Peter Constable posted on Wakhi:

So, the question is this: Should we say that this writing system is
completely Latin (keeping the norm that orthographic writing systems use a
single script) and apply the principle of unification -- across languages
but not across scripts -- to imply that we need to encode new characters,
Latin delta, Latin theta and Latin yeru? Or, do we say that this writing
system is only *mostly* Latin-based, and that it mixes in a few characters
from other scripts?
There are quite a number of fonts available that present Latin letters, Greek letters and Cyrillic letters in matching styles.

If the extra characters were encoded separately would they be available in as many fonts? If not, (and certainly very few Latin Letter fonts encode all the Latin letters in Unicode) I would expect that that those entering Wakhi text continue to use the Greek and Cyrillic characters instead of the supposedly proper ones because of the wider number of fonts which could be used.

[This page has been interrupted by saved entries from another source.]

/-- Settles O3: every row but the resets' meets a held part through `event` or `pinEvent`. -/
theorem heldPartTakesNoEvent : Obligations.HeldPartTakesNoEvent := by
  unfold Obligations.HeldPartTakesNoEvent
  exact fun c s low field station power release => exec_held low field station power release

end Sys2Proof.Machine

/-! SUPPORT. The queues stay within their places and no zone has two verdict entries: O52. -/

namespace Sys2Proof.Machine

open Sys2Proof

/-! ## One verdict entry for each zone (R156) -/

theorem queueVerdict_nodup {q : List Verdict} (h : (q.map Verdict.zone).Nodup) (z : Fin 24) (now : Stamp) (c : Change) :
    ((queueVerdict z now q c).map Verdict.zone).Nodup := by
  unfold queueVerdict
  split
  · have same : (q.map fun v =>
        if v.zone == z then { v with toState := c.toState, cause := c.cause, readings := c.readings, stamp := now } else v).map
          Verdict.zone = q.map Verdict.zone := by
      rw [List.map_map]
      refine List.map_congr_left fun v _ => ?_
      simp only [Function.comp]
      split <;> rfl
    rw [same]
    exact h
  · next absent =>
    rw [List.map_append]
    refine List.Nodup.append h (List.nodup_singleton _) ?_
    simpa [List.any_eq_true] using absent

theorem foldl_queueVerdict_nodup (z : Fin 24) (now : Stamp) (l : List Change) {q : List Verdict}
    (h : (q.map Verdict.zone).Nodup) : ((l.foldl (queueVerdict z now) q).map Verdict.zone).Nodup := by
  induction l generalizing q with
  | nil => exact h
  | cons c l ih => exact ih (queueVerdict_nodup h z now c)

section Verdicts

variable {s : State} (h : s.OneVerdictPerZone)
include h

theorem verdicts_applyDecision (z : Fin 24) (d : Decision) : (s.applyDecision z d).OneVerdictPerZone :=
  foldl_queueVerdict_nodup z s.counter d.changes h

theorem verdicts_evaluate (z : Fin 24) : (s.evaluate z).OneVerdictPerZone := verdicts_applyDecision h z _

theorem verdicts_setZone (z : Fin 24) (r : Zone) : (s.setZone z r).OneVerdictPerZone := h

theorem verdicts_setProbes (t : List ProbeEntry) : (s.setProbes t).OneVerdictPerZone := h

theorem verdicts_setWetInput (i : Fin 4) (r : WetInput) : (s.setWetInput i r).OneVerdictPerZone := h

theorem verdicts_post (p : Posting) : (s.post p).OneVerdictPerZone := h

theorem verdicts_afterConversion (v : Conversion) : (s.afterConversion v).OneVerdictPerZone := h

theorem verdicts_writeWetFlag (z : Fin 24) : (s.writeWetFlag z).OneVerdictPerZone := h

theorem verdicts_refreshAlert : s.refreshAlert.OneVerdictPerZone := h

theorem verdicts_recomputeFlags (zs : List (Fin 24)) : (s.recomputeFlags zs).OneVerdictPerZone :=
  foldl_keeps State.OneVerdictPerZone (fun _ z hz => verdicts_evaluate hz z) _ _
    (foldl_keeps State.OneVerdictPerZone (fun _ z hz => verdicts_writeWetFlag hz z) _ s h)

theorem verdicts_push (z : Fin 24) (stamp : Stamp) (result : Option Int) : (s.push z stamp result).OneVerdictPerZone := by
  unfold State.push
  split
  · exact verdicts_evaluate (verdicts_setZone h z _) z
  · exact h

theorem verdicts_updateProbe (e f : ProbeEntry) : (s.updateProbe e f).OneVerdictPerZone := by
  obtain ⟨_, same⟩ | ⟨_, evaluated⟩ := s.updateProbe_cases e f
  · rw [same]
    exact verdicts_setProbes h _
  · rw [evaluated]
    exact verdicts_evaluate (verdicts_setProbes h _) _

theorem verdicts_countDamage (e : ProbeEntry) : (s.countDamage e).OneVerdictPerZone := by
  unfold State.countDamage
  split
  · exact h
  · split
    · exact verdicts_updateProbe h e _
    · exact verdicts_post (verdicts_updateProbe h e _) _

theorem verdicts_goodSample (e : ProbeEntry) (f : IntakeFrame) : (s.goodSample e f).OneVerdictPerZone := by
  unfold State.goodSample
  split
  · unfold State.airSample
    dsimp only
    split
    · exact verdicts_push (verdicts_setProbes h _) _ _ _
    · split
      · exact verdicts_push (verdicts_afterConversion (verdicts_setProbes h _) _) _ _ _
      · exact verdicts_afterConversion (verdicts_setProbes h _) _
  · exact verdicts_updateProbe h e _

theorem verdicts_qualificationExpiry (i : Fin 4) : (s.qualificationExpiry i).OneVerdictPerZone := by
  unfold State.qualificationExpiry
  dsimp only
  split
  · exact verdicts_post (verdicts_recomputeFlags (verdicts_setWetInput h i _) _) _
  · exact verdicts_recomputeFlags (verdicts_setWetInput h i _) _

theorem verdicts_restartZone (z : Fin 24) : (s.restartZone z).OneVerdictPerZone := by
  unfold State.restartZone
  split
  · exact verdicts_applyDecision h z _
  · exact h

theorem verdicts_dropEntry (e : ProbeEntry) : (s.dropEntry e).OneVerdictPerZone :=
  verdicts_evaluate (s := { s with
    probes := removeProbe e.load.address s.probes
    noticePending := s.noticePending.dropProbe e.load.address
    noticeArmed := s.noticeArmed.dropProbe e.load.address }) h _

end Verdicts

theorem verdicts_none {s : State} (h : s.verdicts = []) : s.OneVerdictPerZone := by
  simp [State.OneVerdictPerZone, h]

theorem verdicts_zonesRestarted (s : State) : s.zonesRestarted.OneVerdictPerZone := by
  have forgotten : s.forgetReports.freshProbes.OneVerdictPerZone := verdicts_none rfl
  unfold State.zonesRestarted
  exact verdicts_refreshAlert (foldl_keeps State.OneVerdictPerZone (fun _ z hz => verdicts_restartZone hz z) _ _ forgotten)

theorem CommandEffect.oneVerdict {s t : State} (law : s.OneVerdictPerZone) (h : CommandEffect s t) :
    t.OneVerdictPerZone := by
  cases h with
  | restartEvaluation =>
    obtain ⟨o, e⟩ := restartEvaluation_outputs s
    have zones := verdicts_zonesRestarted s
    rw [e]
    exact zones
  | restartFull => exact verdicts_none rfl
  | loadDisturbing p old => exact verdicts_evaluate (verdicts_setProbes law _) _
  | dropEntry a e => exact verdicts_dropEntry law e
  | enableZone z => exact verdicts_applyDecision law z _
  | disableZone z => exact verdicts_applyDecision law z _
  | clearWindow z => exact verdicts_evaluate (verdicts_setZone law z _) z
  | setOutput i enabled zones band period fallback polarity =>
    obtain ⟨r, e⟩ := applyOutput_setOutput s i
      { s.output i with
        enabled := enabled, zones := zones, band := band, period := period, fallback := fallback, polarity := polarity }
    rw [e]
    exact law
  | setWetInput i => exact verdicts_recomputeFlags (verdicts_setWetInput law i _) _
  | _ => exact law

theorem verdicts_tableLaw : TableLaw State.OneVerdictPerZone where
  tables _ := Iff.rfl
  verdictSent {s v rest} h waiting := by
    have all : (s.verdicts.map Verdict.zone).Nodup := h
    rw [waiting, List.map_cons] at all
    exact (List.nodup_cons.mp all).2
  postLine l h := verdicts_post h (.line l)
  silence h _ _ := verdicts_post (verdicts_updateProbe h _ _) _
  slot {_ z _} h _ := verdicts_evaluate (verdicts_setZone h z _) z
  trend {_ z _} h _ _ := verdicts_evaluate (verdicts_setZone h z _) z
  persistence h _ _ := verdicts_applyDecision h _ _
  blind h _ := verdicts_applyDecision h _ _
  qualification h _ := verdicts_qualificationExpiry h _
  boundary h _ _ := h
  duty h := h
  effect h effect := effect.oneVerdict h
  damage h _ := verdicts_countDamage h _
  sample h _ := verdicts_goodSample h _ _
  wetLevel {s i high} h := by
    unfold State.wetLevel
    split <;> exact h
  wetPin h := h

/-! ## The line side -/

/-- The part with everything blanked but its lines: queues, assemblers, receive and transmit pairs, response slot. -/
def State.lineSide (s : State) : State :=
  { State.reset with
    resetLow := s.resetLow, ownAddress := s.ownAddress, fieldRx := s.fieldRx, fieldAsm := s.fieldAsm, intake := s.intake
    fieldOut := s.fieldOut, fieldTx := s.fieldTx, stationRx := s.stationRx, stationAsm := s.stationAsm, forward := s.forward
    response := s.response, stationTx := s.stationTx, verdictRun := s.verdictRun }

theorem lineSide_of_besideZones {s t : State} (h : t.besideZones = s.besideZones) : t.lineSide = s.lineSide :=
  (congrArg State.lineSide h :)

theorem lineSide_countDamage (s : State) (e : ProbeEntry) : (s.countDamage e).lineSide = s.lineSide := by
  obtain ⟨_, same⟩ | ⟨_, _, same⟩ | ⟨_, _, same⟩ := besideZones_countDamage s e <;>
    exact (lineSide_of_besideZones same).trans rfl

theorem lineSide_goodSample (s : State) (e : ProbeEntry) (f : IntakeFrame) : (s.goodSample e f).lineSide = s.lineSide := by
  obtain ⟨_, same | ⟨_, _, same⟩⟩ | ⟨_, _, same⟩ := besideZones_goodSample s e f <;>
    exact (lineSide_of_besideZones same).trans rfl

theorem lineSide_treat (s : State) (f : IntakeFrame) (t : Treatment) : (s.treat f t).lineSide = s.lineSide := by
  cases t with
  | sample e => exact lineSide_goodSample s e f
  | wrongLength e => exact lineSide_countDamage s e
  | plain => rfl

theorem lineSide_qualificationExpiry (s : State) (i : Fin 4) : (s.qualificationExpiry i).lineSide = s.lineSide := by
  obtain same | same := besideZones_qualificationExpiry s i <;> exact (lineSide_of_besideZones same).trans rfl

/-- RESTART FULL alone reaches the lines. -/
theorem CommandEffect.lineSide {s t : State} (h : CommandEffect s t) : t.lineSide = s.lineSide ∨ t = s.restartFull := by
  cases h with
  | restartFull => exact .inr rfl
  | restartEvaluation =>
    obtain ⟨o, e⟩ := restartEvaluation_outputs s
    have same : s.zonesRestarted.lineSide = s.lineSide := (lineSide_of_besideZones (besideZones_zonesRestarted s)).trans rfl
    rw [e]
    exact .inl same
  | setOutput i enabled zones band period fallback polarity =>
    obtain ⟨r, e⟩ := applyOutput_setOutput s i
      { s.output i with
        enabled := enabled, zones := zones, band := band, period := period, fallback := fallback, polarity := polarity }
    rw [e]
    exact .inl rfl
  | setWetInput i => exact .inl ((lineSide_of_besideZones (besideZones_recomputeFlags _ _)).trans rfl)
  | _ => exact .inl rfl

/-- A law of the lines: what an operation on the tables leaves of it (`Weak`), the arbiter's choice makes whole (`Full`). -/
structure LineLaw (Weak Full : State → Prop) : Prop where
  weaken : ∀ {s}, Full s → Weak s
  side : ∀ {s t : State}, Weak s → t.lineSide = s.lineSide → Weak t
  still : ∀ {s t : State}, Full s → t.lineSide = s.lineSide → t.verdicts = s.verdicts → Full t
  arbitrate : ∀ {s}, Weak s → Full s.arbitrate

There is little purpose in encoding Latin letter clones of Greek and Cyrillic characters if in practice the Greek and Cyrillic originals will continue to be the ones normally used.

Of course, Ezh and even Schwa is missing from most Latin letter fonts and Dze from most sets of Cyrillic characters included in fonts containing basic Latin, Greek and Cyrillic letters.

Yet I note the schwa used in the sample does not match the other vowel letters in style or width, apparently here borrowed from a different font.

This brings up the question of whether the sample is in other ways a typographical compromise. I have seen popular books of linguistics that for typographical reasons used a Greek gamma in place of the IPA gamma and a delta in place of the ð symbol.

Could this be happening here?

Even if so, if a typographical compromise has often occurred it could have been forgotten in time that it was originally a compromise, and the substituted symbols might now be thought to be the correct ones. In that case, they indeed they now are correct ones.

Since seemingly all the characters needed for Wakhi are already encoded in Unicode, though some must be taken from non-Latin scripts, I would think the matter best left pending information from actual users of the Wakhi writing system as to their own desires.

Note that the traditional Latin letter transliteration of Avestan includes the Greek letters theta and chi.

A reason for adding clones of all Greek letters used in mostly Latin character sets is that stylistically Wakhi, Avestan, IPA will appear incorrectly if an application is using a font in which the Greek lower case letters are in an "italic" style, as is sometimes the case.

But Unicode generally avoids considering such stylistic matters, noting only that not all fonts are suitable for all uses.

As to sortation, that is also something the Unicode writing usually claims is outside its purview, other than that the standard provides an optional default sort which might be useful for characters that fall outside the characters covered by particular sort conventions.